# New Orleans hotel bargain



## 16128 (Feb 8, 2005)

The Ritz-Carlton is super-cheap right now. $189 through AmEx or Travelocity.

We just got back. The entire French Quarter was overrun with Gamecocks fans.


----------



## jkreusc (Aug 14, 2006)

I think in general hotel prices in New Orleans have plummeted. I did a walk-up at the Royal Sonesta on a Friday night about 2 months ago and got a balcony on Bourbon for $89.


----------



## agnash (Jul 24, 2006)

jkreusc said:


> I think in general hotel prices in New Orleans have plummeted. I did a walk-up at the Royal Sonesta on a Friday night about 2 months ago and got a balcony on Bourbon for $89.


The summers are notoriously slow for the service industries around here. The French Quarter hotels put up billboards and newspaper ads encouragining locals to come spend a romantic night or two at heavily discounted rates. Now, things are beginning to pick up. By late October, the deals will be gone.


----------



## indylion (Feb 28, 2005)

agnash said:


> The summers are notoriously slow for the service industries around here. The French Quarter hotels put up billboards and newspaper ads encouragining locals to come spend a romantic night or two at heavily discounted rates. Now, things are beginning to pick up. By late October, the deals will be gone.

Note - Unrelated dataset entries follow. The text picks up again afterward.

/-- A running command completes in at most `n - idx` steps once the host is silent (R120, for a finite schedule, log 3).
That it does so even when a host write has broken the contract is the model's choice, log 8: R211 makes no claim about
such a run. -/
def Obligations.RunningCommandCompletes : Prop :=
  ∀ s : State, GoodState s → s.status.busy = true → s.inputs = [] →
    ∃ u, Host.Core.run core (s.latch.n.toNat - s.idx) s = .next u ∧
      u.status = { s.status with busy := false, done := true } ∧ u.latch = s.latch

/-- While a command runs, its latched operands and the accepted memory do not change and `idx` does not go back, whatever
the host writes (R113, R34). -/
def Obligations.RunningCommandKeepsOperands : Prop :=
  ∀ s t : State, step s = .next t → s.status.busy = true → t.status.busy = true →
    t.latch = s.latch ∧ t.d0 = s.d0 ∧ s.idx ≤ t.idx ∧ (s.tainted = true → t.tainted = true)

/-! ### The register interface -/

/-- What every register reads as (R21, R23, R24, R26 to R33), without a side effect on the block (R67). -/
def Obligations.RegisterReads : Prop :=
  ∀ (s : State) (rest : List Slot) (off : Nat), s.rstHeld = false → s.inputs = .host (.regRead off 32) :: rest →
    off % 4 = 0 → off ≤ 0xFC →
    ∃ v : Word, step s = .next { s with inputs := rest, readData := v } ∧
      (off = 0x00 → v = 0) ∧
      (off = 0x04 → v.toNat = s.status.busy.toNat + 2 * s.status.done.toNat + 4 * s.status.err.toNat
        + 8 * s.status.drop.toNat + 16 * s.status.ecause.toNat) ∧
      (off = 0x08 → v.toNat = s.ie.doneIe.toNat + 2 * s.ie.errIe.toNat) ∧
      (off = 0x0C → v.toNat = s.regs.alpha.toNat) ∧ (off = 0x10 → v = s.regs.len) ∧
      (off = 0x14 → v = s.regs.abase) ∧ (off = 0x18 → v = s.regs.bbase) ∧ (off = 0x1C → v = s.regs.ybase) ∧
      (off = 0x20 → v.toNat = s.regs.opa.toNat) ∧ (off = 0x24 → v.toNat = s.regs.opb.toNat) ∧
      (off = 0x28 → v = s.regs.wide) ∧ (off = 0x2C → v = s.result) ∧ (0x30 ≤ off → v = 0)

/-- What a write to every register but CMD and STATUS stores, and that it changes nothing else (R26 to R33, R34). -/
def Obligations.RegisterWrites : Prop :=
  ∀ (s : State) (rest : List Slot) (off : Nat) (v : Word), s.rstHeld = false →
    s.inputs = .host (.regWrite off 32 v) :: rest →
    let t : State := { s with inputs := rest }
    (off = 0x08 → step s = .next { t with ie := { doneIe := v.getLsbD 0, errIe := v.getLsbD 1 } }) ∧
    (off = 0x0C → step s = .next { t with regs := { s.regs with alpha := v.extractLsb' 0 16 } }) ∧
    (off = 0x10 → step s = .next { t with regs := { s.regs with len := v } }) ∧
    (off = 0x14 → step s = .next { t with regs := { s.regs with abase := v } }) ∧
    (off = 0x18 → step s = .next { t with regs := { s.regs with bbase := v } }) ∧
    (off = 0x1C → step s = .next { t with regs := { s.regs with ybase := v } }) ∧
    (off = 0x20 → step s = .next { t with regs := { s.regs with opa := v.extractLsb' 0 16 } }) ∧
    (off = 0x24 → step s = .next { t with regs := { s.regs with opb := v.extractLsb' 0 16 } }) ∧
    (off = 0x28 → step s = .next { t with regs := { s.regs with wide := v } }) ∧
    (off = 0x2C → step s = .next t) ∧
    (off % 4 = 0 → 0x30 ≤ off → off ≤ 0xFC → step s = .next t)
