-- ==== Sys2Proof/Tests/Slice0.lean ====
section
/-! SUPPORT. Tests: well-formedness, decoding, one step of each command against 95_test_vectors.md, and for every
statement with hypotheses a concrete case that meets them all. -/

namespace Sys2Proof.Tests

open Sys2Proof Sys2Proof.Machine

/-! ### Small states -/

/-- Whether an outcome is a next state with a property. -/
def answers (o : Host.Outcome State Fault Refusal) (p : State → Bool) : Bool :=
  match o with
  | .next t => p t
  | .fault _ => false
  | .refused _ => false

/-- The reset state about to take one host action. -/
def facing (a : HostAction) (s : State) : State := { s with inputs := [.host a] }

/-- The reset state with the operands of a vector command. -/
def operands (n a b y : Word) : State :=
  { State.reset with regs := { OperandRegs.reset with alpha := 0x8000, len := n, abase := a, bbase := b, ybase := y } }

/-- The vectors of 95_test_vectors.md section 2.7, and five elements of 0x5555 where `y` will be. -/
def vectors : Memory :=
  writeBytes (writeBytes (writeBytes [] 0x300 (List.replicate 10 0x55))
    0x200 [0xFF, 0x7F, 0x00, 0x80, 0xFF, 0xFF, 0x01, 0x00, 0x00, 0xC0])
    0x100 [0xFF, 0x7F, 0x00, 0x80, 0x01, 0x00, 0xFF, 0xFF, 0x00, 0x40]

/-- The command of section 2.7, running, with `i` elements done by whoever wrote `m`. -/
def running (op : VecOp) (n : Word) (i : Nat) (m : Memory) : State :=
  { operands n 0x100 0x200 0x300 with
    status := { Status.reset with busy := true }
    latch := { op := op, alpha := 0x8000, n := n, abase := 0x100, bbase := 0x200, ybase := 0x300 }
    idx := i, mem := m, d0 := vectors }

/-! ### Well-formedness: each check refuses an ill-formed term -/

theorem test_wf_legal_word : C32.wf { op := 4, rsvd := 0 } = true := by decide
theorem test_wf_refuses_reserved_opcode : C32.wf { op := 5, rsvd := 0 } = false := by decide
theorem test_wf_refuses_reserved_bits : C32.wf { op := 0, rsvd := 1 } = false := by decide
theorem test_wf_refuses_params : Params.wf { dmemSize := 2 ^ 32 + 1, lanes := 1, regBase := 0 } = false ∧
    Params.wf { dmemSize := 0x400, lanes := 0, regBase := 0 } = false ∧
    Params.wf { dmemSize := 2 ^ 32, lanes := 1, regBase := 0x40000000 } = true := by decide
theorem test_wf_refuses_register_access :
    HostAction.wf Params.illustrative (.regRead 0x02 32) = false ∧
    HostAction.wf Params.illustrative (.regRead 0x100 32) = false ∧
    HostAction.wf Params.illustrative (.regWrite 0x04 16 0) = false ∧
    HostAction.wf Params.illustrative (.regWrite 0xFE 32 0) = false ∧
    HostAction.wf Params.illustrative (.regWrite 0xFC 32 0) = true := by decide
theorem test_wf_refuses_absent_address :
    HostAction.wf Params.illustrative (.dmemRead 0x3FF 2) = false ∧
    HostAction.wf Params.illustrative (.dmemWrite 0x400 [1]) = false ∧
    HostAction.wf Params.illustrative (.dmemRead 0x3FE 2) = true := by decide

The summer exception is the essence music festival during the july 4th weekend. Hotel prices will double and triple


----------



## agnash (Jul 24, 2006)

*LSU's loss is New Orleans' gain*

The hotels, bars, and restaurants in New Orleans were awfully happy when LSU lost this weekend. Tourists businesses take a real beating when LSU plays in the Sugar Bowl, because the fans do not stay over night. LSU losing means that the hotels will be able to require longer minimum stays, and charge higher prices.


----------